Friday, December 20, 2013

Poetry Friday: Paul Violi



This week over at BOOKS AROUND THE TABLE I talk about making lists, and I mention a poet named Paul Violi who wrote many list-poems. Here is one of them, a parody of Christopher Smart's poem, Jubilate Agno, especially the section written for his cat ("For I will consider my cat Jeoffrey/ For first he looks upon his forepaws to see if they are clean./ For secondly he kicks up behind to clear away there./ For thirdly he works it upon stretch with the forepaws extended. / For fourthly he sharpens his paws by wood./ For fifthly he washes himself. / For sixthly he rolls upon wash....") Violi has a lot of fun in his poetry (read his "Index" or "Triptych" to confirm this - BTW: That last title is a parody of TV Guide listings.)I know this is a slightly weird offering for Poetry Friday, but I wish more people read Violi. He takes some geting used to, and he takes a sense of humor.

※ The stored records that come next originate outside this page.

-- ==== Sys2Proof/Machine/Float.lean ====
section
/-! DEFINITION. The floating-point group 0x40 to 0x4E (11 R235 to R242), and conversion and packing 0x2A to 0x2D
(11 R244 to R249). -/

namespace Sys2Proof.Machine

open Sys2Proof

/-- Apply a three-operand operation to each of `n` elements of width `w`. -/
def elemMap3 (w : Nat) (f : Nat → Nat → Nat → Nat × Word) : Nat → Nat → Nat → Nat → Nat × Word
  | 0, _, _, _ => (0, 0)
  | n + 1, a, b, c =>
    let r := f (a % 2 ^ w) (b % 2 ^ w) (c % 2 ^ w)
    let rest := elemMap3 w f n (a / 2 ^ w) (b / 2 ^ w) (c / 2 ^ w)
    (r.1 % 2 ^ w + 2 ^ w * rest.1, r.2 ||| rest.2)

/-- A lane-wise operation on the elements of a floating-point type. -/
def fpLanes (ty : FTy) (g : Guard) (d : VReg) (a b c3 : Src) (f : Format → Nat → Nat → Nat → Nat × Word) (c : Cx) : Eff :=
  c.lanewise g (.v d) (fun l =>
    let fm := ftyFormat ty
    let r := elemMap3 fm.width (f fm) (ftyCount ty) (c.src a l).toNat (c.src b l).toNat (c.src c3 l).toNat
    Res.w (BitVec.ofNat 32 r.1) r.2)

def fBinR (o : FBinR) (f : Format → Rnd → Nat → Nat → Nat × Word) (c : Cx) : Eff :=
  fpLanes o.ty o.guard o.dst o.a o.b (.lit 0) (fun fm x y _ => f fm o.rnd x y) c

def fBin (o : FBin) (f : Format → Nat → Nat → Nat × Word) (c : Cx) : Eff :=
  fpLanes o.ty o.guard o.dst o.a o.b (.lit 0) (fun fm x y _ => f fm x y) c

def fUn (o : FUn) (f : Format → Nat → Nat × Word) (c : Cx) : Eff :=
  fpLanes o.ty o.guard o.dst o.a (.lit 0) (.lit 0) (fun fm x _ _ => f fm x) c

def faddElem (f : Format) (m : Rnd) (x y : Nat) : Nat × Word := f.sum m [f.decode x, f.decode y]
def fsubElem (f : Format) (m : Rnd) (x y : Nat) : Nat × Word := f.sum m [f.decode x, (f.decode y).negate]
def fmulElem (f : Format) (m : Rnd) (x y : Nat) : Nat × Word := f.ofFp m ((f.decode x).mul (f.decode y))
def fdivElem (f : Format) (m : Rnd) (x y : Nat) : Nat × Word := f.div m (f.decode x) (f.decode y)
def ffmaElem (f : Format) (x y z : Nat) : Nat × Word := f.sum .rne [(f.decode x).mul (f.decode y), f.decode z]
def fabsElem (f : Format) (x : Nat) : Nat × Word := (x % f.sbit, 0)
def fnegElem (f : Format) (x : Nat) : Nat × Word := (x ^^^ f.sbit, 0)
def fcpsElem (f : Format) (x y : Nat) : Nat × Word := (x % f.sbit + y / f.sbit % 2 * f.sbit, 0)

def execFadd (o : FBinR) (s : State) : Host.Outcome State Fault Refusal := issue (.fadd o) (fBinR o faddElem) s
def execFsub (o : FBinR) (s : State) : Host.Outcome State Fault Refusal := issue (.fsub o) (fBinR o fsubElem) s
def execFmul (o : FBinR) (s : State) : Host.Outcome State Fault Refusal := issue (.fmul o) (fBinR o fmulElem) s

/-- FFMA (R238). -/
def execFfma (o : FTri) (s : State) : Host.Outcome State Fault Refusal :=
  issue (.ffma o) (fpLanes o.ty o.guard o.dst o.a o.b (.v o.c) ffmaElem) s

def execFmin (o : FBin) (s : State) : Host.Outcome State Fault Refusal :=
  issue (.fmin o) (fBin o (fun f => fminmaxElem f false)) s
def execFmax (o : FBin) (s : State) : Host.Outcome State Fault Refusal :=
  issue (.fmax o) (fBin o (fun f => fminmaxElem f true)) s
def execFabs (o : FUn) (s : State) : Host.Outcome State Fault Refusal := issue (.fabs o) (fUn o fabsElem) s
def execFneg (o : FUn) (s : State) : Host.Outcome State Fault Refusal := issue (.fneg o) (fUn o fnegElem) s
def execFcps (o : FBin) (s : State) : Host.Outcome State Fault Refusal := issue (.fcps o) (fBin o fcpsElem) s
def execFclass (o : FUn) (s : State) : Host.Outcome State Fault Refusal :=
  issue (.fclass o) (fUn o (fun f x => (fclassElem f x, 0))) s
def execFdiv (o : FBinR) (s : State) : Host.Outcome State Fault Refusal := issue (.fdiv o) (fBinR o fdivElem) s

/-- FSCL: the count is the whole word, or each 16-bit element, signed (R242). -/
def execFscl (o : FBinR) (s : State) : Host.Outcome State Fault Refusal :=
  issue (.fscl o) (fBinR o (fun f m x y => fsclElem f m x (sval f.width y))) s

def execFxtr (o : FUn) (s : State) : Host.Outcome State Fault Refusal := issue (.fxtr o) (fUn o fxtrElem) s

/-- FDOT2: two products of packed pairs and an FP32 addend, one rounding (R238). -/
def execFdot2 (o : FTri) (s : State) : Host.Outcome State Fault Refusal :=
  issue (.fdot2 o) (fun c => c.lanewise o.guard (.v o.dst) (fun l =>
    let f := ftyFormat o.ty
    let a := (c.src o.a l).toNat
    let b := (c.src o.b l).toNat
    let r := fmtF32.sum .rne [(f.decode a).mul (f.decode b), (f.decode (a / 2 ^ 16)).mul (f.decode (b / 2 ^ 16)),
      fmtF32.decode (c.src (.v o.c) l).toNat]
    Res.w (BitVec.ofNat 32 r.1) r.2)) s

def execFsat (o : FUn) (s : State) : Host.Outcome State Fault Refusal := issue (.fsat o) (fUn o fsatElem) s

/-- FRND (R244). -/
def execFrnd (o : FrndOp) (s : State) : Host.Outcome State Fault Refusal :=
  issue (.frnd o) (fpLanes o.ty o.guard o.dst o.a (.lit 0) (.lit 0) (fun f x _ _ => frndElem f o.rnd x)) s

/-! ### Conversion and packing -/

def cvtEff (o : CvtOp) (c : Cx) : Eff :=
  c.lanewise o.guard (.v o.dst) (fun l =>
    let x := if o.sfmt.is64 then (c.src64 false o.a l).toNat else (c.src o.a l).toNat
    let r := match o.mode with
      | .rnd m => cvtElem o.dfmt o.sfmt m none x
      | .sr q => cvtElem o.dfmt o.sfmt .rne (some (c.src q l).toNat) x
    if o.dfmt.is64 then Res.d (BitVec.ofNat 64 r.1) r.2 else Res.w (BitVec.ofNat 32 r.1) r.2)

def execCvt (o : CvtOp) (s : State) : Host.Outcome State Fault Refusal := issue (.cvt o) (cvtEff o) s

/-- Width of a packed element (R184). -/
def fmtWidth : Fmt → Nat
  | .bf16 | .f16 | .i16 | .n16 => 16
  | .e2m1 => 4
  | _ => 8

/-- Source format of PACK's operands (R248). -/
def packSrc (f : Fmt) : Fmt := if (fmtInt? f).isSome then .i32 else .f32

/-- A word with element k of a width replaced. -/
def withElem (w k : Nat) (word x : Nat) : Nat :=
  word % 2 ^ (w * k) + x % 2 ^ w * 2 ^ (w * k) + word / 2 ^ (w * (k + 1)) * 2 ^ (w * (k + 1))

/-- PACK (R248). -/
def packEff (o : PackOp) (c : Cx) : Eff :=
  c.lanewise o.guard (.v o.dst) (fun l =>
    let w := fmtWidth o.fmt
    let e0 := cvtElem o.fmt (packSrc o.fmt) o.rnd none (c.src o.a l).toNat
    let e1 := cvtElem o.fmt (packSrc o.fmt) o.rnd none (c.src o.b l).toNat
    let k := 2 * o.pos.toNat
    Res.w (BitVec.ofNat 32 (withElem w (k + 1) (withElem w k (c.vec o.dst.toNat l).toNat e0.1) e1.1)) (e0.2 ||| e1.2))

def execPack (o : PackOp) (s : State) : Host.Outcome State Fault Refusal := issue (.pack o) (packEff o) s

/-- Widen one element: floats to FP32, integers to the register (R249). -/
def widenElem (f : Fmt) (x : Nat) : Nat × Word :=
  match fmtInt? f with
  | some (w, sg) => (wrap 32 (ival sg w x), 0)
  | none => cvtElem .f32 f .rne none x

def unpkEff (o : UnpkOp) (c : Cx) : Eff :=
  c.lanewise o.guard (.v o.dst) (fun l =>
    let w := fmtWidth o.fmt
    let a := (c.src o.a l).toNat
    let e0 := widenElem o.fmt (a / 2 ^ (w * (2 * o.pos.toNat)) % 2 ^ w)
    let e1 := widenElem o.fmt (a / 2 ^ (w * (2 * o.pos.toNat + 1)) % 2 ^ w)
    ⟨[BitVec.ofNat 32 e0.1, BitVec.ofNat 32 e1.1], e0.2 ||| e1.2⟩)

def execUnpk (o : UnpkOp) (s : State) : Host.Outcome State Fault Refusal := issue (.unpk o) (unpkEff o) s

end Sys2Proof.Machine
end

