/-- Words of the lanes' accesses: word j of a lane lies 4j bytes on. -/
def lanesWords (l : List (Nat × DWord × Nat × Attr)) (n : Nat) (f : Nat → Nat → DWord → Nat → Attr → OpWord) : List OpWord :=
  (l.map (fun p => (List.range n).map (fun j =>
    f p.1 j (p.2.1 + BitVec.ofNat 64 (4 * j)) (p.2.2.1 + 4 * j) p.2.2.2))).flatten

/-- Operations that reach memory by the global path (R91). -/
def OpKind.isGlobal : OpKind → Bool
  | .ld | .ldck | .st | .stck | .stnt | .atom _ | .red _ => true
  | _ => false

/-- Line and word of any global target, as an L1 keeps it: host memory and other devices have theirs above HBM's (R71,
R353). -/
def OpWord.line? (x : OpWord) : Option (Nat × Nat) :=
  match x.tgt with
  | .hbm pa | .fabric pa => some (pa / 128, pa / 4 % 32)
  | .host a => some ((hostBase + a) / 128, a / 4 % 32)
  | _ => none

/-- A write at home of an earlier store of the warp has not been served, and the domain has the word again by now: an owned
copy is written, any other becomes I, when the home serves the write (R81, logs 102, 103). -/
def homeWriteOpen (s : State) (o : Op) (x : OpWord) : Bool :=
  x.hbm?.elim false (fun p => s.reqs.any (fun r => r.op == o.id && r.kind == .wrh && r.line == p.1 && r.mask.getLsbD p.2 &&
    (l1Word? s r.src.core p.1 p.2).isSome))

/-- A word of an earlier access of the warp that a later access to the same word waits for (R92): a load without its
value, an atomic or reduction not performed, a store that waits for ownership or goes beyond HBM, a write at home of a
word that the domain has again, or any word of a release that still waits. -/
def wordOpen (s : State) (o : Op) (x : OpWord) : Bool :=
  o.held || (match o.kind with
    | .ld | .ldck => x.got.isNone
    | .atom _ | .red _ => !x.done
    | .st | .stck | .stnt => (!x.done && (x.pol == .own || x.hbm?.isNone)) || homeWriteOpen s o x
    | _ => false)

/-- An earlier global access of the warp to one of these words is still open (R92). -/
def globalConflict (s : State) (uid : Nat) (ws : List OpWord) : Bool :=
  s.ops.any (fun o => o.warp == uid && o.kind.isGlobal &&
    o.words.any (fun x => wordOpen s o x && ws.any (fun y => x.tgt == y.tgt)))

/-! ### Loads (R68) -/

/-- The words of an L1 that a policy's load may hit. -/
def hits (p : Policy) (st : WState) : Bool := p != .own || st == .ow

/-- The request a load of a policy makes. -/
def loadReq : Policy → ReqKind
  | .own => .own
  | .wi => .rwi
  | _ => .rsi

/-- A word that has no value yet and waits for no miss. -/
def OpWord.fresh (x : OpWord) : Bool := x.got.isNone && x.miss.isNone

/-- Lines that words without a value name, each once. -/
def freshLines (ws : List OpWord) : List Nat :=
  ((ws.filter OpWord.fresh).filterMap (fun x => x.line?.map (·.1))).eraseDups

/-- The domain's copy of a word, if it is valid for the word's policy (R68). -/
def OpWord.copy? (s : State) (dom : Nat) (x : OpWord) : Option L1Word :=
  if x.fal then none
  else (x.line?.bind (fun p => l1Word? s dom p.1 p.2)).bind (fun w => if hits x.pol w.st then some w else none)
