/-- Words of a segment move from the store to global memory. -/
def moveOut (s : State) (k : Copy) (w : Warp) (seg : Nat) (now : List Nat) (last : Bool) : State :=
  let b := k.layout.storeBits
  let per := 32 / b
  let at_ (p : Nat) : Nat × Nat := (k.done + p % seg, p / seg)
  let vas := now.map (fun p => k.outVa (at_ p).1 (at_ p).2)
  let tables := copyTables s k w vas
  match copyPlaces s k w vas with
  | .wait => holdOwn s (.engine k.id) (.read 1) tables
  | .fail va x => ownDone s (.engine k.id) (.read 1) tables (segFault s k seg va x)
  | .ok ps =>
    let word (p : Nat) : CWord := makeWord b ((List.range per).map (fun e =>
      storeElem s k (planeAt s w k.core) (at_ p).1 ((at_ p).2 * per + e)))
    let t := placesWrite s ((ps.map (·.2)).zip (now.map word))
    withWalked s (.engine k.id) tables true (ps.map (·.2)) (segMoved t k seg now last (newNotices s t))

/-- The copy may move: it runs, its warp and the block of its store side are there, and its quad runs (R322, R336, R361).
-/
def copyRuns (s : State) (k : Copy) : Bool :=
  k.state == .running && !k.held && quadRuns s k.quad && (findWarp? s k.warp).elim false (fun w =>
    isResident s w && storeHere s (storeKey k.core (planeAt s w k.core) k.store))

/-- The TCE translates and moves words of the next rows of a copy, all that are left of them where none is named (R291,
R292). -/
def copyRowEvent (s : State) (id : Nat) (words : List Nat) : State :=
  match findCopy? s id with
  | none => s
  | some k =>
    match findWarp? s k.warp with
    | none => s
    | some w =>
      if !copyRuns s k || k.total ≤ k.done then s
      else
        let seg := segmentOf s k w
        let rest := (k.pieces seg).filter (fun p => !k.moved.contains p)
        let now := if words.isEmpty then rest else rest.filter (words.contains ·)
        if now.isEmpty && !rest.isEmpty then s
        else
          let last := now.length == rest.length
          if k.layout.toGlobal then moveOut s k w seg now last else moveIn s k w seg now last

def execCopyRow (c : CopyTurn) (s : State) : Host.Outcome State Fault Refusal :=
  goesOn (copyRowEvent s c.copy c.words)

/-- After its last payload word the copy notifies, and `cp` falls (R26, R291). -/
def copyCompletesEvent (s : State) (id : Nat) : State :=
  match findCopy? s id with
  | none => s
  | some k =>
    if !copyRuns s k || k.done < k.total || !injected s k.notices || !notifyHere s k.warp k.notify then s
    else
      let s := showProgress (dropCopy s k.id) k 0
      lowerCtr (notifyDone s k.warp k.notify 1) k.warp .cp

def execCopyCompletes (copy : Nat) (s : State) : Host.Outcome State Fault Refusal := goesOn (copyCompletesEvent s copy)

end Sys2Proof.Machine
end

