/-- Address of word j of record x. -/
def recordVa (d : SoftDesc) (x j : Nat) : DWord := d.wbase + 64 + BitVec.ofNat 64 (4 * (recordWords d * x + j))

/-- Write a record; it fails where one of its positions has lost its page. -/
def writeRecord (k : Work) (d : SoftDesc) (x : Nat) (ws : List CWord) : Works :=
  ws.zipIdx.foldl (fun r p => r.bind (fun k => (k.place (recordVa d x p.2)).map (fun q => q.1.write q.2 p.1))) (.ok k)

/-- The wake-buffer header word i (R126). -/
def header (k : Work) (d : SoftDesc) (i : Nat) : Except Work (Work × Place) := k.place (d.wbase + BitVec.ofNat 64 (4 * i))

def zeros (n : Nat) : List CWord := List.replicate n (good 0)

/-- Apply one word of a store entry (R123, R128). -/
def storeWord (k : Work) (e : Staged) (p : Place) (v : CWord) : Work :=
  let old := k.read p
  let k := k.meet p old
  if e.weight == 0 then (if old.isGood then k.writeSlot p old else k.put p old.data true)
  else
    let d := subW v.data old.data
    let r := fmaW e.weight d old.data
    if old.isGood && v.isGood then (k.put p r.1 false).credit e.warp r.2 else k.put p r.1 true

/-- Apply a store entry and write its record at index x (R123, R127). -/
def applyStore (k : Work) (d : SoftDesc) (x : Nat) (e : Staged) : Works :=
  (k.place (d.slotVa e.slot 0)).bind (fun (k, p0) =>
    let at_ (j : Nat) : Place := { p0 with pa := p0.pa + 4 * j }
    let olds := (List.range d.w).map (fun j => k.read (at_ j))
    let k := (List.range d.w).foldl (fun k j => storeWord k e (at_ j) (e.vals.getD j (good 0))) k
    let head : List Word := [e.teamlin, BitVec.ofNat 32 (e.clamped.toNat * 2 ^ 29 + e.warpIndex % 2 ^ 11), e.count,
      BitVec.ofNat 32 (e.pos * 2 ^ 16 + e.slot), e.weight, 0, 0, 0]
    writeRecord k d x (head.map good ++ olds ++ zeros (d.p - d.w) ++ e.vals ++ zeros (d.p - d.w)))

/-- The fields of a frame record as words (R126, R127); PREV and the epoch are passed on in poisoned form where they are bad.
DESIGN CHOICE (log 109): a frame of more than 65,535 records has its count in all 32 bits of its word 3. -/
def frameWords (top epoch : CWord) (m : Nat) : List CWord :=
  [newWord top.data (!top.isGood), good 0x40000000, newWord epoch.data (!epoch.isGood), good (BitVec.ofNat 32 m)]

/-- Write a commit's frame record at index x; words passed on in poisoned form leave events (R128). -/
def writeFrame (k : Work) (d : SoftDesc) (x : Nat) (top epoch : CWord) (m : Nat) : Works :=
  (writeRecord k d x (frameWords top epoch m ++ zeros (recordWords d - 4))).bind (fun k =>
    (k.place (recordVa d x 0)).bind (fun (k, p) => (k.place (recordVa d x 2)).map (fun (k, q) =>
      (k.note p (!top.isGood)).note q (!epoch.isGood))))

/-- A forward commit (R125, R126); it fails with kind 2. DESIGN CHOICE (log 110): a header word with a bad check is used by its
data bits; words written from it are poisoned (R128, R141). -/
def forwardCommit (k : Work) (d : SoftDesc) (epoch : CWord) (es : List Staged) : Works :=
  (header k d 0).bind (fun (k, p0) => (header k d 1).bind (fun (k, p1) => (header k d 2).bind (fun (k, p2) =>
    let k := [p0, p1, p2].foldl (fun k p => k.meet p (k.read p)) k
    let wpos := k.read p0
    let top := k.read p1
    let x := wpos.data.toNat
    let m := es.length
    if (k.read p2).data.toNat < x + m + 1 then .error k
    else
      let k := writeFrame k d x top epoch m
      let k := es.zipIdx.foldl (fun r p => r.bind (fun k => applyStore k d (x + 1 + p.2) p.1)) k
      k.map (fun k => (k.putWake p1 wpos.data (!wpos.isGood)).putWake p0 (wpos.data + BitVec.ofNat 32 (m + 1)) (!wpos.isGood)))))

/-- Step 1 of an adjoint commit for one SLDA entry (R132). -/
def applySlda (k : Work) (d : SoftDesc) (e : Staged) : Works :=
  (List.range d.w).foldl (fun r j => r.bind (fun k => (k.place (d.gradVa e.slot j)).map (fun (k, p) =>
    let g := k.read p
    let k := k.meet p g
    let x := fmaW e.weight (e.vals.getD j (good 0)).data g.data
    if g.isGood then (k.put p x.1 false).credit e.warp x.2 else k.put p x.1 true))) (.ok k)

/-- An SSTA operation named by a record's key (R132). -/
def sstaFor? (s : State) (es : List Staged) (teamlin : Word) (warp : Nat) (sq : Word) : Option Nat :=
  (es.find? (fun e => e.teamlin == teamlin && e.warpIndex == warp && e.count == sq)).map (·.op) |>.filter (fun i => (findOp? s i).isSome)

/-- What the undoing of one record gives its SSTA. -/
structure Undone where
  k : Work
  gw : Word
  gwBad : Bool
  gpre : List (CWord × DWord)
  flags : Word

/-- Undo one word of a record of weight w (R132). A multiply-add with a bad operand sets no flag and gives a poisoned
result, for G, for gw and for the gradient that the warp forms from G (R128, R141, R155). -/
def undoWord (u : Undone) (d : SoftDesc) (slot j : Nat) (w old v : CWord) : Except Work Undone :=
  (u.k.place (d.gradVa slot j)).bind (fun (k, gp) => (k.place (d.slotVa slot j)).map (fun (k, sp) =>
    let g := k.read gp
    let k := k.meet gp g
    let a := fmaW (subW v.data old.data) g.data u.gw
    let b := fmaW (w.data ^^^ 0x80000000) g.data g.data
    let gwBad := u.gwBad || !(g.isGood && old.isGood && v.isGood)
    let gBad := !(g.isGood && w.isGood)
    let k := (k.put gp b.1 gBad).writeSlot sp old
    { k := k, gw := a.1, gwBad := gwBad, gpre := u.gpre ++ [(if gBad then poison g else g, d.gradVa slot j)],
      flags := u.flags ||| (if gwBad then 0 else a.2) ||| (if gBad then 0 else b.2) }))

/-- Undo a record's words. -/
def undoRecord (k : Work) (d : SoftDesc) (rec_ : List CWord) : Except Work Undone :=
  let word (i : Nat) : CWord := rec_.getD i (good 0)
  let slot := bits (word 3).data 0 16
  (List.range d.w).foldl (fun r j => r.bind (fun u =>
    undoWord u d slot j (word 4) (word (8 + j)) (word (8 + d.p + j))))
    (.ok { k := k, gw := 0, gwBad := false, gpre := [], flags := 0 })

/-- Give an SSTA what a record's undoing returns (R132). -/
def giveSsta (o : SoftOp) (pos : Nat) (w : Word) (clamped : Bool) (u : Undone) : SoftOp :=
  let gw : CWord := if clamped then good 0 else if u.gwBad then poison (good u.gw) else good u.gw
  let lanes := o.lanes
  let r := u.gpre.zipIdx.map (fun p => (fmaW w p.1.1.data (wordAt o.gv p.2), p.2))
  let bad := (u.gpre.zipIdx.find? (fun p => !p.1.1.isGood && lanes.contains p.2)).map (fun p => (p.2, p.1.1, p.1.2))
  { o with gw := tset o.gw pos gw, gv := r.map (·.1.1),
           gvFlags := r.foldl (fun m p => if lanes.contains p.2 then m ||| p.1.2 else m) o.gvFlags,
           gvBad := match o.gvBad with
             | some b => some b
             | none => bad }

/-- Read a record's words, a corrupt one being noted (R147); it fails where a position has lost its page. -/
def readRecord (k : Work) (d : SoftDesc) (x : Nat) : Except Work (Work × List CWord) :=
  (List.range (recordWords d)).foldl (fun r j => r.bind (fun l =>
    (l.1.place (recordVa d x j)).map (fun (k, p) => (k.meet p (k.read p), l.2 ++ [k.read p])))) (.ok (k, []))

/-- Undo record x, and credit the SSTA that names it. -/
def undoAt (k : Work) (d : SoftDesc) (es : List Staged) (x : Nat) : Works :=
  (readRecord k d x).bind (fun r =>
    (undoRecord r.1 d r.2).map (fun u =>
      let word (i : Nat) : Word := (r.2.getD i (good 0)).data
      match sstaFor? k.s es (word 0) (bits (word 1) 0 11) (word 2) with
      | none => u.k
      | some id =>
        match findOp? u.k.s id with
        | none => u.k
        | some op => match op.kind with
          | .soft o =>
            let o := giveSsta o (bits (word 3) 16 16) (word 4) ((word 1).getLsbD 29) u
            { u.k with s := setOp u.k.s { op with kind := .soft o } }.credit op.warp u.flags
          | _ => u.k))

/-- An adjoint commit (R132); it fails with kind 2. DESIGN CHOICE (log 110): header words, frame words and the key words of a
record with a bad check are used by their data bits; the WPOS and TOP written from them are poisoned (R128, R141). -/
def adjointCommit (k : Work) (d : SoftDesc) (slda ssta : List Staged) : Works :=
  (slda.foldl (fun (r : Works) e => r.bind (fun k => applySlda k d e)) (.ok k)).bind (fun k =>
    (header k d 0).bind (fun (k, p0) => (header k d 1).bind (fun (k, p1) =>
      let top := k.read p1
      let k := k.meet p1 top
      if top.data == 0xFFFFFFFF then .ok k
      else if d.gbase == 0 then .error k
      else (readRecord k d top.data.toNat).bind (fun (k, frame) =>
        let word (i : Nat) : CWord := frame.getD i (good 0)
        let m := (word 3).data.toNat
        ((List.range m).foldl (fun (r : Works) i => r.bind (fun k => undoAt k d ssta (top.data.toNat + m - i))) (.ok k)).map (fun k =>
          (k.putWake p0 top.data (!top.isGood)).putWake p1 (word 0).data (!(top.isGood && (word 0).isGood)))))))

/-- Flags of a warp in a commit. -/
def flagsFor (l : List (Nat × Word)) (warp : Nat) : Word := l.foldl (fun m p => if p.1 == warp then m ||| p.2 else m) 0

/-- SSTA operations of a region that a commit answers: those staged whole with a tag at or below its epoch. -/
def answeredOps (s : State) (region : Nat) (epoch : Word) : List Nat :=
  (s.ops.filter (fun op => match op.kind with
    | .soft o => o.kind == .ssta && op.accepted && o.desc.region == region && decide (o.epoch.toNat ≤ epoch.toNat)
    | _ => false)).map (·.id)

/-- Why a commit fails before anything is applied: overflow, mismatch (R133, R136). -/
def commitFails? (r : Region) (arr : List Arrival) (es : List Staged) : Option Nat :=
  match arr with
  | [] => none
  | a :: _ =>
    if r.overflows.contains r.epoch then some 1
    else if arr.any (fun b => b.rev != a.rev || b.desc != a.desc) then some 3
    else if es.any (fun e => (e.kind == .sst) == a.rev) then some 3
    else none

/-- The words of a commit but for those of slots and gradients, by ascending address, each with its last value. -/
def Work.wake (k : Work) : List (Place × CWord) :=
  let last := k.cur.foldl (fun (t : List (Place × CWord)) p => if t.any (fun q => q.1.pa == p.1.pa) then t else t ++ [p]) []
  sortBy (fun p => p.1.pa) (last.filter (fun p => !k.slots.contains p.1.pa))

/-- The values that words of slots and gradients take, in the order of application: of a word that several entries change,
each of them (R121, R125). -/
def Work.values (k : Work) : List (Place × CWord) := k.cur.reverse.filter (fun p => k.slots.contains p.1.pa)

/-- A commit begins to be entered (R138): its wake buffer is written, and what its homes note (R128, R147). -/
def Work.enter (k : Work) : State :=
  let s := placesWrite k.s k.wake
  let s := k.poisoned.foldl (fun s p => poisonEvent s (p.pa / 128) (p.pa / 4 % 32)) s
  k.corrupt.foldl (fun s p => addPoison s (p.pa / 128) (p.pa / 4 % 32)) s

/-- What a commit of a region does, and its failure kind (R124, R133, R136). EPOCH is written in poisoned form where the one
that the region was taken up with was bad (R141). -/
def commitWork (s : State) (r : Region) (arr : List Arrival) (a : Arrival) (es : List Staged) : Work × Option Nat :=
  let k0 : Work := { s := s, part := r.part, ctx := r.ctx, cur := [], slots := [], flags := [], poisoned := [], corrupt := [],
                     tables := [] }
  let d := a.desc
  let done : Work × Option Nat := match commitFails? r arr es with
    | some f => (k0, some f)
    | none =>
      match (if a.rev then adjointCommit k0 d (es.filter (fun e => e.kind == .slda)) (es.filter (fun e => e.kind == .ssta))
        else forwardCommit k0 d (newWord r.epoch r.bad) es) with
      | .ok k => (k, none)
      | .error k => ({ k0 with corrupt := k.corrupt, tables := k.tables }, some 2)
  (match header done.1 d 3 with
    | .ok (k, p) => k.putWake p (r.epoch + 1) r.bad
    | .error k => k, done.2)

/-- A failed commit's SSTA operations are discarded with their entries (R136). -/
def dropAnswered (s : State) (ids : List Nat) : State := { s with ops := s.ops.filter (fun o => !ids.contains o.id) }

For It Feels Like February 29th or 30th

Paul Violi


For we were made to reach for things.
For imagination extends life.
For our reach must exceed our grasp.
For in confinement imagination thrives.
For the Book of the Month Club selection
Has finally arrived.
For it is The Life of Jeffrey Hudson.
For it is a February Classic.
For a wondrous life he made.
For he flourished in confinement.
For he was a champion who scoffed at restriction.
For at age nine, though scarcely 18 inches tall,
He was gracefully proportioned.
For he was a page to Duke Edward.
For at a banquet he leaped out of a pie
Placed before Queen Henrietta Maria.
For she adopted him on the spot.
For he was made captain of cavalry.
For he was called Strenuous Jeffrey.
For he was tireless and heroic.
For firing from horseback
He killed his opponent in a duel.
For he was captured by Dunkirkers and imprisoned.
For upon his release
He was found to have grown taller.
For he was captured and imprisoned by Turkish pirates.
For by the time he was freed he had grown a foot taller.
For after the Restoration he was pensioned.
For as an accused conspirator in the Popish Plot
He was again imprisoned and again released.
For shortly thereafter he died
At the age of 63 at the height of 3 foot 9.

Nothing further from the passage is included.